More recently, data rooms have moved to the virtual world where electronic copies of documents are securely stored on a specialized platform. Virtual data rooms offer various levels of access so the seller can choose who sees which documents and when. Multiple buyer teams can look at and often print information simultaneously, and due diligence travel expenses have decreased dramatically. For the seller, the cost of monitoring drops significantly and, as most of the information already exists in electronic formats, populating the data room is largely a simple uploading process.

What Is In The Data Room?

While buyers will request company and industry-specific information, there are many common elements that all sellers will be expected to produce. For example, at a minimum, virtually every deal will require a population of the following:

  • Confidential information memorandum
  • Target company organization documents: articles of incorporation, corporate bylaws, shareholders and operating agreements, board minutes and resolutions, etc.
  • Financial information: current and historical financial statements, projections, schedules of property and equipment
  • Tax information: sales, income, and other tax return filings made at the state and federal levels over a period of years
  • Prior equity financing agreements and loan documents
  • Listing of assets: real estate, capital expenditures, inventory, furniture, fixtures, and equipment
  • Environmental studies, including Phase 1’s and 2’s, etc.
  • Employee documents: organizational charts, employee compensation, employment agreements, and benefit plans
  • Market information: industry overview, competitive analysis, regulatory landscape
  • Sales and marketing: sales reports by customer and product line, sales incentive plans, marketing plan
  • Customer and vendor contracts
  • Regulatory information
  • Litigation documentation: historical and pending
  • Intellectual property: IP filings, descriptions of underlying IP, descriptions of IP processes, and company know-how
  • Insurance: declaration information and copies of underlying policies
  • Privacy and data security policies and related information
  • IT systems and network information

Why Is The Data Room Important?

A well-prepared data room, ready when needed by potential acquirers, showcases not only your well-run operation but also demonstrates your motivation to do a deal and streamlines the transaction process.
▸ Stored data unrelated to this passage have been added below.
-- ==== Sys2Proof/Tests/Slice0.lean ====
section
/-! SUPPORT. Tests/Slice0.lean: small tests of single commands, with results taken from the spec's rules and worked
examples, and witnesses that the hypotheses of the statements can be met. Every state is the quiet card below
with a few records set. -/

namespace Sys2Proof.Tests

open Sys2Proof Sys2Proof.Machine
open Host (Outcome)

-- One theorem at a time: each needs only a little memory.
set_option Elab.async false

/-! ### Ill-formed commands are refused -/

theorem test_ignored_write_of_req_is_ill_formed :
    (Instr.registerWriteIgnored (.control 0 0x008 0)).wellFormed = false := by decide

theorem test_misaligned_ignored_write_is_ill_formed :
    (Instr.registerWriteIgnored (.control 0 0x00E 0)).wellFormed = false := by decide

theorem test_ignored_write_of_status_is_well_formed :
    (Instr.registerWriteIgnored (.control 0 0x00C 0)).wellFormed = true := by decide

theorem test_control_error_without_ground_is_ill_formed :
    (Instr.controlAccessError 11 0xC0400000 .read .word).wellFormed = false := by decide

theorem test_control_error_in_data_window_is_ill_formed :
    (Instr.controlAccessError 12 0xC0000000 .read .word).wellFormed = false := by decide

theorem test_data_read_in_control_space_is_ill_formed :
    (Instr.dataRead 0 0xC0400000 .word).wellFormed = false := by decide

theorem test_data_write_in_control_space_is_ill_formed :
    (Instr.dataWrite 0 0xC0400000 .word 0).wellFormed = false := by decide

/-! ### Small states -/

/-- The card with its pool FREE and its engine idle. -/
def quiet : State :=
  { State.reset with
    pool := { map := Table.replicate 512 .free, freeCount := 512, scrubCount := 0
              ready := true, watermark := 32 }
    engine := Engine.atReset }

/-- A session of a master opened with a term and a count. -/
def opened (m : Master) (term remaining leases blocks : Nat) (s : State) : State :=
  s.setSession m
    { state := .opened, term := some term, remaining := remaining, ownedLeases := leases, ownedBlocks := blocks
      endReason := .none }

/-- A request posted in a master's mailbox: command code, 16-bit parameter, PARAM1 and PARAM2. -/
def posted (m : Master) (code : Nat) (parameter : Nat) (param1 param2 : Nat) (s : State) : State :=
  s.setMailbox m { s.mailbox m with
    state := .pending, req := BitVec.ofNat 32 (parameter * 65536 + code),
    param1 := BitVec.ofNat 32 param1, param2 := BitVec.ofNat 32 param2 }

/-- A supervisor command posted in the slot. -/
def commanded (command : Byte) (parameter : BitVec 16) (s : State) : State :=
  s.setSlot { state := .pending, command := command, parameter := parameter, answer := .none }

/-- A record HELD on a run, owned by a master, UP, kept and public, generation 1. -/
def heldBy (owner : Master) (mode : Mode) (holders : MasterSet) (base len : Nat) : Lease :=
  { state := .held, generation := 1, tag := 0, owner := some owner, keep := true, isPublic := true,
    direction := some .up, mode := some mode, holders := holders, run := some { base := base, len := len },
    target := none, written := false }

/-- A record of the card with its blocks marked, its target's too. -/
def leased (r : RecordNo) (l : Lease) (s : State) : State :=
  let taken := l.length + l.targetLength
  let map := s.pool.map.setRun (l.sourceBlock 0) l.length (.run r)
  let map := match l.target with
    | some target => map.setRun target.base target.len (.target r)
    | none => map
  (s.setLease r l).setPool { s.pool with map := map, freeCount := s.pool.freeCount - taken }

/-- A wait entry behind the others. -/
def waiting (m : Master) (h : Handle) (kind : WaitKind) (remaining : Nat) (s : State) : State :=
  s.setQueue (s.queue ++ [{ master := m, handle := h, kind := kind, remaining := remaining }])

/-- The link past the pointer byte of a write transaction, at a position. -/
def atPosition (position : BitVec 7) (staged : Option Staged) (s : State) : State :=
  s.setLink { phase := .data, pointer := position, staged := staged, latch := none, sda := .released }

/-- A command's next state, for reading its fields. -/
def after (c : Instr) (s : State) : State :=
  match exec c s with
  | .next t => t
  | _ => s

/-! ### The spec's own words, from what can be decided -/

theorem serves_of {s : State} {m : Master}
    (h : s.slot.state ≠ .pending ∧ (s.mailbox m).state = .pending ∧
      ∀ m', (s.mailbox m').state = .pending → s.place m ≤ s.place m') : s.Serves m :=
  ⟨h.1, h.2.1, h.2.2⟩

theorem takes_of {s : State} {m : Master} {q : Request}
    (h : (s.slot.state ≠ .pending ∧ (s.mailbox m).state = .pending ∧
      ∀ m', (s.mailbox m').state = .pending → s.place m ≤ s.place m') ∧
      requestOfCode ((s.mailbox m).req.extractLsb' 0 8) = q) : s.Takes m q :=
  { toServes := serves_of h.1, request := h.2 }

theorem takesOn_of {s : State} {m : Master} {q : Request} {r : RecordNo}
    (h : ((s.slot.state ≠ .pending ∧ (s.mailbox m).state = .pending ∧
      ∀ m', (s.mailbox m').state = .pending → s.place m ≤ s.place m') ∧
      requestOfCode ((s.mailbox m).req.extractLsb' 0 8) = q) ∧
      (s.session m).state = .opened ∧ (s.parameter m).toNat % 64 = r.val ∧ (s.lease r).state ≠ .free ∧
      (s.lease r).generation.val = (s.parameter m).toNat / 64) : s.TakesOn m q r :=
  { toTakes := takes_of h.1, opened := h.2.1, names := ⟨h.2.2.1, h.2.2.2.1, h.2.2.2.2⟩ }

theorem names_of {s : State} {h : Handle} {r : RecordNo}
    (hn : h.toNat % 64 = r.val ∧ (s.lease r).state ≠ .free ∧ (s.lease r).generation.val = h.toNat / 64) :
    s.Names h r := ⟨hn.1, hn.2.1, hn.2.2⟩

theorem not_names_of {s : State} {h : Handle}
    (hn : ∀ r : RecordNo, ¬ (h.toNat % 64 = r.val ∧ (s.lease r).state ≠ .free ∧
      (s.lease r).generation.val = h.toNat / 64)) : ∀ r, ¬ s.Names h r :=
  fun r x => hn r ⟨x.number, x.live, x.generation⟩

theorem queueLaw_of {s : State} (h : (s.queue.map fun e => e.master).Nodup) : s.QueueLaw := h

theorem fits_of {s : State} {base len : Nat}
    (h : base + len ≤ 512 ∧ ∀ k, k < len → s.block (base + k) = some .free) : s.Fits base len := by
  refine ⟨h.1, fun b h1 h2 => ?_⟩
  have := h.2 (b - base) (by omega)
  rwa [Nat.add_sub_cancel' h1] at this

theorem not_fits_of {s : State} {base len b : Nat} (h : base ≤ b ∧ b < base + len ∧ s.block b ≠ some .free) :
    ¬ s.Fits base len := fun x => h.2.2 (x.2 b h.1 h.2.1)

/-- With no FREE block no run fits. -/
theorem no_fits_of {s : State} {len : Nat} (hl : 1 ≤ len) (h : ∀ x ∈ s.pool.map.list, x ≠ .free) (base : Nat) :
    ¬ s.Fits base len := by
  intro x
  have hb := x.2 base (Nat.le_refl _) (by omega)
  obtain ⟨_, hb⟩ := List.getElem?_eq_some_iff.mp hb
  exact h _ (List.getElem_mem _) hb

/-! ### Requests: sessions (3.8, R48 to R52, R157) -/

/-- Masters 1, 2 and 3 with open sessions; master 1 holds record 0 EXCLUSIVE and owns it, master 2 owns record 1 and
masters 1 and 2 hold it SHARED. The handles are 0x40 and 0x41. -/
def desk : State :=
  leased 1 (heldBy 2 .shared 0x006 8 2) (leased 0 (heldBy 1 .exclusive 0x002 0 4)
    (opened 3 100 7 0 0 (opened 2 100 7 1 2 (opened 1 100 7 1 4 quiet))))

/-- A request of master 1 on the desk card. -/
def asked (code parameter param1 param2 : Nat) : State := posted 1 code parameter param1 param2 desk

/-- 3.8 step 1: OPEN with term 3 of a session that ended by CLOSE. -/
def afterClose : State :=
  quiet.setSession 5 { Session.atReset with term := some 40, endReason := .closed }

theorem test_open :
    ((after .takeOpen (posted 5 0x01 3 0 0 afterClose)).session 5) =
      { state := .opened, term := some 3, remaining := 3, ownedLeases := 0, ownedBlocks := 0,
        endReason := .closed } := by decide +kernel

/-- 11.3 step 7: the reopen takes master 2 out of record 0 and unbinds its aperture. -/
theorem test_open_again :
    let s := (leased 0 (heldBy 2 .shared 0x084 0 8) (opened 7 90 90 0 0 (opened 2 200 150 1 8 quiet))).setAperture 2 0
      (.bound 0x0040)
    let t := after .takeOpen (posted 2 0x01 200 0 0 s)
    (t.mailbox 2).answer = .reopened ∧ (t.lease 0).holders = 0x080 ∧ (t.session 2).remaining = 200 ∧
      (t.session 2).endReason = .reopened ∧ t.aperture 2 0 = .unbound := by decide +kernel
It’s far more efficient to focus on producing the needed documentation on your own schedule, rather than repeatedly dropping everything to react to buyer requests. Early in the process, you may have several competing potential buyers. Certain information is made available to all of them and creates a level playing field so each buyer can formulate an offer based on the same facts. Once you receive proposals and negotiate a letter of intent with your chosen buyer, you will enter the due diligence phase of your sale. Your buyer will have an exclusivity period, during which your company is off the market to competing buyers and your buyer will conduct extensive due diligence on every aspect of your business. Finally, should the deal with your initial buyer fall through, the data is already prepared for the next possible buyer.

Who Runs The Data Room?

You’re probably thinking that setting up the data room will take time and preparation. You’re right! And that’s why preparation should begin prior to or very early in the transaction process.

  • Your M&A attorneys and investment bankers, who have seen a great many due diligence request lists, will guide you as to what should be prepared and help you avoid mistakes such as the use of draft versions of documents or missing materials.
  • You should consider how you will assign the tasks involved in populating the data room. In our previous article, we spoke about developing your management team in preparation for the sale of your company. Ideally, members of your management team will take on the responsibility for gathering the documents and information that fall under their purview.
  • Your M&A attorneys play a critical role in reviewing much of the material that makes its way into the data room. For example, they will monitor the information for contracts that call for change in control requirements and numerous other agreements and information that you will be required to disclose, or not, depending on the various representations and warranties you’re being required to make in the definitive acquisition agreement. The review will alert them to situations that need to be addressed later during the negotiations, as well as give them a handle on what of your information is relevant or not for the legal part of the transaction.
  • Your deal professionals will generally handle the responsibility of administering the data room and monitoring usage by potential buyers and their deal teams.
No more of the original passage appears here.